Two widows said that, while working for the passage of the bill in the Senate, they had been accused of greed and personally attacked.
"Should you ever feel the pain that I've felt, I can only hope you won't be subjected to the same slap in the face from our government that I have," said Sarah King Fortney. Her husband, C.W., died when Flight 5191 took off from the wrong runway Aug. 27 and crashed into a field next to Blue Grass Airport.
Kathy Ryan, whose husband, Michael, also died on Flight 5191, explained that in in Kentucky a person whose spouse suffers a personal injury may file a lawsuit for damages, but not if the spouse dies.

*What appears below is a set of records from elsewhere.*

/-! ### Reset and load (chapter 10) -/

/-- POWER_ON, SUPPLY_LOW and RESET_PIN each do the same full initialisation and record their cause (R146, R17, R38, R54, R60,
R76, R82, R94, R111, R132, R136, R145). The plan, the ports, the rules and every parameter are empty until the next load; the
zeros they then hold are the model's choice (log entry 2). A shared line keeps its level, with this station's own drive taken
off it (R54, R145, log entries 5 and 15). That the held station is in LOADING with inReset set and that no block stays busy with
a frame are the model's choice (log entry 3), and so is the queue's standing through the reset (log entry 15). -/
def Obligations.ResetInitialisesEveryBlock : Prop :=
  ∀ (s : State) (c : Instr) (cause : ResetCause),
    ((c = .powerOn ∧ cause = .powerOn) ∨ (c = .supplyLow ∧ cause = .supplyLow) ∨ (c = .resetPin ∧ cause = .resetPin)) →
    ∃ t, exec c s = .next t ∧
      (t.rc.inReset = true ∧ t.rc.runState = .loading ∧ t.rc.cause = cause ∧ t.rc.run = 0 ∧ t.rc.pendingStart = none ∧
        t.rc.draining = false ∧ t.rc.drainTimer = 0 ∧ t.rc.conflict = false ∧ t.rc.warnings = Warnings.empty ∧
        t.rc.faultCode = none) ∧
      (t.pos.p = 0 ∧ t.pos.f = 0 ∧ t.pos.front = 0 ∧ t.pos.sIdx = 0 ∧ t.pos.nextStep = 0 ∧ t.pos.limitFlag = false ∧
        t.pos.encoderError = 0 ∧ t.pos.qualA = false ∧ t.pos.qualB = false ∧ t.pos.agreeA = 0 ∧ t.pos.agreeB = 0 ∧
        t.pos.refA = false ∧ t.pos.refB = false) ∧
      (t.seq.sq = .off ∧ t.seq.cycle = none ∧ t.seq.pointer = none ∧ t.seq.waiting = none ∧ t.seq.volley = none ∧
        t.seq.holdTimer = 0 ∧ t.seq.mask = 0 ∧ t.seq.held = 0 ∧ t.acq = []) ∧
      (t.zone.ctl = .off ∧ t.zone.quiet = false ∧ t.zone.claimPeriod = none ∧ t.zone.losses = 0 ∧
        t.zone.orphaned = false ∧ t.zone.stuckTimer = 0 ∧ t.zone.stuck = false) ∧
      (∀ ch, t.coup.get ch = ⟨.coupled, 0, 0⟩) ∧
      (∀ ch, t.cov.chan.get ch = ⟨none, none, none⟩) ∧ t.cov.gapSeq = 0 ∧
      (∀ ch, t.trk.chan.get ch = ⟨none, none⟩) ∧
      (t.trk.openOrder = 0 ∧ t.trk.seq = 0 ∧ t.trk.overflow = 0 ∧ t.trk.sparse = 0) ∧
      (t.corr.table = [] ∧ t.corr.spans = [] ∧ t.corr.callSeq = 0 ∧ t.corr.epoch = 0 ∧
        t.corr.peers = List.replicate 16 ⟨false, false, 0, 0, 0⟩ ∧ t.corr.staleRun = 0 ∧ t.corr.unpairedDrop = 0 ∧
        t.corr.suppressed = 0 ∧ t.corr.suppressOverflow = 0) ∧
      (t.link.q0 = [] ∧ t.link.q1 = [] ∧ t.link.q2 = [] ∧ t.link.q3 = [] ∧ t.link.rxQueue = [] ∧ t.link.tx = .off ∧
        t.link.rx = .off ∧ t.link.gather = ⟨none, [], []⟩ ∧ t.link.inFlight = none ∧ t.link.idle = false ∧
        t.link.drop0 = 0 ∧ t.link.drop1 = 0 ∧ t.link.drop2 = 0 ∧ t.link.drop3 = 0 ∧ t.link.collision = 0 ∧ t.link.receiveError = 0 ∧
        t.link.receiveOverflow = 0 ∧ t.link.busyRun = none ∧ t.link.busySeq = none ∧ t.link.busyCorr = none) ∧
      (t.cfg = Params.cleared ∧ t.cfg.plan = [] ∧ t.cfg.rules = [] ∧ ∀ ch, (t.cfg.chan.get ch).port = none ∧
        (t.cfg.chan.get ch).f.enabled = false ∧ (t.cfg.chan.get ch).m.enabled = false) ∧
      (let slot := s.zone.claimPeriod.getD 0 / 25;
        let drives := s.zone.ctl = .hold ∨
          (s.zone.ctl = .claim ∧ (slot = 0 ∨ s.zone.claimCode.getLsbD (5 - min 5 slot) = false));
        (drives → t.zone.line = .recessive) ∧ (¬drives → t.zone.line = s.zone.line)) ∧
      (s.link.tx ≠ .send → t.link.level = s.link.level) ∧
      (∀ fl, s.link.tx = .send → s.link.inFlight = some fl →
        let bit := (fl.chars.flatMap charLevels).getD ((125 * fl.chars.length - s.link.sendLeft) * 2 / 25) .recessive;
        (bit = .dominant → t.link.level = .recessive) ∧ (bit = .recessive → t.link.level = s.link.level)) ∧
      t.pending = s.pending

/-- RESET_RELEASE of a station in reset reads the straps and leaves every block as the reset left it (R146, R147); with no reset
standing it has no effect, which is the model's choice (log entry 11). -/
def Obligations.ReleaseReadsTheStraps : Prop :=
  ∀ (s : State) (straps : Straps),
    (s.rc.inReset = true → ∃ t, exec (.resetRelease straps) s = .next t ∧
      t.rc = { s.rc with inReset := false, straps := straps } ∧ Keeps [.rc] s t) ∧
    (s.rc.inReset = false → exec (.resetRelease straps) s = .next s)

/-- A load whose image fails a check ends in FAULTED with the code of the check and one CONFIG_FAULT event of run 0 on class 0;
one whose image passes ends in STANDBY with the corrected configuration, one STATION_UP event of run 0 carrying the reset cause
and the warning set, the first sample awaited and the zone line judged busy. Either takes the link up, with nothing to send
until the link is idle; an event that a full class 0 refuses is counted there; every other block stays (R148, R149, R3, R40,
R134, R135, R145). LOAD_END outside LOADING, or while the station is held in reset, has no effect, which is the model's choice
(log entries 11 and 3). -/
def Obligations.LoadEndsInFaultedOrStandby : Prop :=
  ∀ (s : State) (image : List Byte),
    let up := { s.link with
      idle := false, recessiveTime := 0, sinceIdle := 0, tx := .idle, rank := none, rx := .skip,
      gather := ⟨none, [], []⟩ }
    (s.rc.inReset = false → s.rc.runState = .loading →
      ∀ code entry, judgeImage image = .refused code entry → ∃ t, exec (.loadEnd image) s = .next t ∧
        t.rc = { s.rc with runState := .faulted, faultCode := some code } ∧
        EventHanded s.own 0 (.configFault code entry) up t.link ∧
        (s.link.q0.length < 4 → t.link = { up with q0 := s.link.q0 ++ [⟨0, .configFault code entry⟩] }) ∧
        Keeps [.rc, .link] s t) ∧
    (s.rc.inReset = false → s.rc.runState = .loading →
      ∀ p w, judgeImage image = .accepted p w → ∃ t, exec (.loadEnd image) s = .next t ∧
        t.rc = { s.rc with runState := .standby, warnings := w } ∧ t.cfg = p ∧
        t.pos = { s.pos with firstSample := true, sampleClock := 0 } ∧
        t.zone = { s.zone with quiet := false, recessiveTime := 0, claimPeriod := none } ∧
        EventHanded s.own 0 (.stationUp s.rc.cause w) up t.link ∧
        (s.link.q0.length < 4 → t.link = { up with q0 := s.link.q0 ++ [⟨0, .stationUp s.rc.cause w⟩] }) ∧
        Keeps [.rc, .cfg, .pos, .zone, .link] s t) ∧
    (s.rc.inReset = true ∨ s.rc.runState ≠ .loading → exec (.loadEnd image) s = .next s)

Kentucky is one of only four states that does not allow a surviving spouse to sue for loss of companionship, or, as it is legally known, consortium. The deceased's estate may sue for loss of income, and children may sue for loss of companionship, but spouses may not.

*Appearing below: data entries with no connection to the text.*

@[simp] theorem takeRank_level (own : Nat) (l : Link) : (takeRank own l).level = l.level := by rw [takeRank_eq]
@[simp] theorem takeRank_idle (own : Nat) (l : Link) : (takeRank own l).idle = l.idle := by rw [takeRank_eq]
@[simp] theorem takeRank_recessiveTime (own : Nat) (l : Link) : (takeRank own l).recessiveTime = l.recessiveTime := by rw [takeRank_eq]
@[simp] theorem takeRank_sinceIdle (own : Nat) (l : Link) : (takeRank own l).sinceIdle = l.sinceIdle := by rw [takeRank_eq]
@[simp] theorem takeRank_q0 (own : Nat) (l : Link) : (takeRank own l).q0 = l.q0 := by rw [takeRank_eq]
@[simp] theorem takeRank_q1 (own : Nat) (l : Link) : (takeRank own l).q1 = l.q1 := by rw [takeRank_eq]
@[simp] theorem takeRank_q2 (own : Nat) (l : Link) : (takeRank own l).q2 = l.q2 := by rw [takeRank_eq]
@[simp] theorem takeRank_q3 (own : Nat) (l : Link) : (takeRank own l).q3 = l.q3 := by rw [takeRank_eq]
@[simp] theorem takeRank_inFlight (own : Nat) (l : Link) : (takeRank own l).inFlight = l.inFlight := by rw [takeRank_eq]
@[simp] theorem takeRank_sendLeft (own : Nat) (l : Link) : (takeRank own l).sendLeft = l.sendLeft := by rw [takeRank_eq]
@[simp] theorem takeRank_rx (own : Nat) (l : Link) : (takeRank own l).rx = l.rx := by rw [takeRank_eq]
@[simp] theorem takeRank_gather (own : Nat) (l : Link) : (takeRank own l).gather = l.gather := by rw [takeRank_eq]

@[simp] theorem takeRank_rxQueue (own : Nat) (l : Link) : (takeRank own l).rxQueue = l.rxQueue := by rw [takeRank_eq]
@[simp] theorem takeRank_busyRun (own : Nat) (l : Link) : (takeRank own l).busyRun = l.busyRun := by rw [takeRank_eq]
@[simp] theorem takeRank_busySeq (own : Nat) (l : Link) : (takeRank own l).busySeq = l.busySeq := by rw [takeRank_eq]
@[simp] theorem takeRank_busyCorr (own : Nat) (l : Link) : (takeRank own l).busyCorr = l.busyCorr := by rw [takeRank_eq]
@[simp] theorem takeRank_drop0 (own : Nat) (l : Link) : (takeRank own l).drop0 = l.drop0 := by rw [takeRank_eq]
@[simp] theorem takeRank_drop1 (own : Nat) (l : Link) : (takeRank own l).drop1 = l.drop1 := by rw [takeRank_eq]
@[simp] theorem takeRank_drop2 (own : Nat) (l : Link) : (takeRank own l).drop2 = l.drop2 := by rw [takeRank_eq]
@[simp] theorem takeRank_drop3 (own : Nat) (l : Link) : (takeRank own l).drop3 = l.drop3 := by rw [takeRank_eq]
@[simp] theorem takeRank_collision (own : Nat) (l : Link) : (takeRank own l).collision = l.collision := by rw [takeRank_eq]
@[simp] theorem takeRank_receiveError (own : Nat) (l : Link) : (takeRank own l).receiveError = l.receiveError := by rw [takeRank_eq]
@[simp] theorem takeRank_receiveOverflow (own : Nat) (l : Link) : (takeRank own l).receiveOverflow = l.receiveOverflow := by rw [takeRank_eq]

@[simp] theorem recordArrived_level (own : Nat) (l : Link) : (recordArrived own l).level = l.level := by rw [recordArrived_eq]
@[simp] theorem recordArrived_idle (own : Nat) (l : Link) : (recordArrived own l).idle = l.idle := by rw [recordArrived_eq]
@[simp] theorem recordArrived_recessiveTime (own : Nat) (l : Link) : (recordArrived own l).recessiveTime = l.recessiveTime := by rw [recordArrived_eq]
@[simp] theorem recordArrived_sinceIdle (own : Nat) (l : Link) : (recordArrived own l).sinceIdle = l.sinceIdle := by rw [recordArrived_eq]
@[simp] theorem recordArrived_q0 (own : Nat) (l : Link) : (recordArrived own l).q0 = l.q0 := by rw [recordArrived_eq]
@[simp] theorem recordArrived_q1 (own : Nat) (l : Link) : (recordArrived own l).q1 = l.q1 := by rw [recordArrived_eq]
@[simp] theorem recordArrived_q2 (own : Nat) (l : Link) : (recordArrived own l).q2 = l.q2 := by rw [recordArrived_eq]
@[simp] theorem recordArrived_q3 (own : Nat) (l : Link) : (recordArrived own l).q3 = l.q3 := by rw [recordArrived_eq]
@[simp] theorem recordArrived_inFlight (own : Nat) (l : Link) : (recordArrived own l).inFlight = l.inFlight := by rw [recordArrived_eq]
@[simp] theorem recordArrived_sendLeft (own : Nat) (l : Link) : (recordArrived own l).sendLeft = l.sendLeft := by rw [recordArrived_eq]
@[simp] theorem recordArrived_rx (own : Nat) (l : Link) : (recordArrived own l).rx = l.rx := by rw [recordArrived_eq]
@[simp] theorem recordArrived_gather (own : Nat) (l : Link) : (recordArrived own l).gather = l.gather := by rw [recordArrived_eq]

@[simp] theorem recordArrived_rxQueue (own : Nat) (l : Link) : (recordArrived own l).rxQueue = l.rxQueue := by rw [recordArrived_eq]
@[simp] theorem recordArrived_busyRun (own : Nat) (l : Link) : (recordArrived own l).busyRun = l.busyRun := by rw [recordArrived_eq]
@[simp] theorem recordArrived_busySeq (own : Nat) (l : Link) : (recordArrived own l).busySeq = l.busySeq := by rw [recordArrived_eq]
@[simp] theorem recordArrived_busyCorr (own : Nat) (l : Link) : (recordArrived own l).busyCorr = l.busyCorr := by rw [recordArrived_eq]
@[simp] theorem recordArrived_drop0 (own : Nat) (l : Link) : (recordArrived own l).drop0 = l.drop0 := by rw [recordArrived_eq]
@[simp] theorem recordArrived_drop1 (own : Nat) (l : Link) : (recordArrived own l).drop1 = l.drop1 := by rw [recordArrived_eq]
@[simp] theorem recordArrived_drop2 (own : Nat) (l : Link) : (recordArrived own l).drop2 = l.drop2 := by rw [recordArrived_eq]
@[simp] theorem recordArrived_drop3 (own : Nat) (l : Link) : (recordArrived own l).drop3 = l.drop3 := by rw [recordArrived_eq]
@[simp] theorem recordArrived_collision (own : Nat) (l : Link) : (recordArrived own l).collision = l.collision := by rw [recordArrived_eq]
@[simp] theorem recordArrived_receiveError (own : Nat) (l : Link) : (recordArrived own l).receiveError = l.receiveError := by rw [recordArrived_eq]
@[simp] theorem recordArrived_receiveOverflow (own : Nat) (l : Link) : (recordArrived own l).receiveOverflow = l.receiveOverflow := by rw [recordArrived_eq]

/-! ### A record offered to a queue -/

theorem offer0_room (own : Nat) (r : Queued StationEvent) {l : Link} (h : l.q0.length < cap0) :
    offer0 own r l = recordArrived own { l with q0 := l.q0 ++ [r] } := if_pos h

Senate President David Williams said he is concerned about the bill's effect on liability insurance costs for businesses and car owners. The measure would have an "indeterminate impact," Williams said.
"I grieve with them for their loss," Williams said. "But what they ask is a deviation from standard Kentucky law."
Rep. Kathy Stein, D-Lexington, called Williams' assertion that the bill might affect insurance rates "ridiculous."
"I've spoken with attorneys in the defense bar who said that is merely a smoke screen to avoid hearing this bill," Stein said.
The House had passed the bill, House Bill 403, by a 93-7 vote.
James Washington, husband of 5191 victim Victoria Washington, and Edith Mallory, widow of 5191 passenger Dan Mallory, also appeared at the Frankfort press conference.
"I'm very concerned as should anybody who has a spouse," said Mallory.
Borders said he understands that widows of Flight 5191 victims feel deep emotion regarding the bill.
But he said he wants to make sure the state does not encourage a "lottery mindset" when asking for jury awards related to tragedies.
Ryan, however, said that passing the bill would "not be a windfall for anyone."
David Fleenor, general counsel for Gov. Ernie Fletcher, said there is an incongruency in current state law that is not consistent with the law in 46 other states.
"The governor supports addressing this, but whether it can be done in the last days of the session is unclear," Fleenor said.
"This again points to the need for comprehensive tort reform, which the governor has consistently advocated," Fleenor said.
Borders said he hopes to speak with widows regarding the proposal before the legislature meets next year.
Stein said that the Senate is likely to face repercussions: "They certainly should be prepared to be held accountable."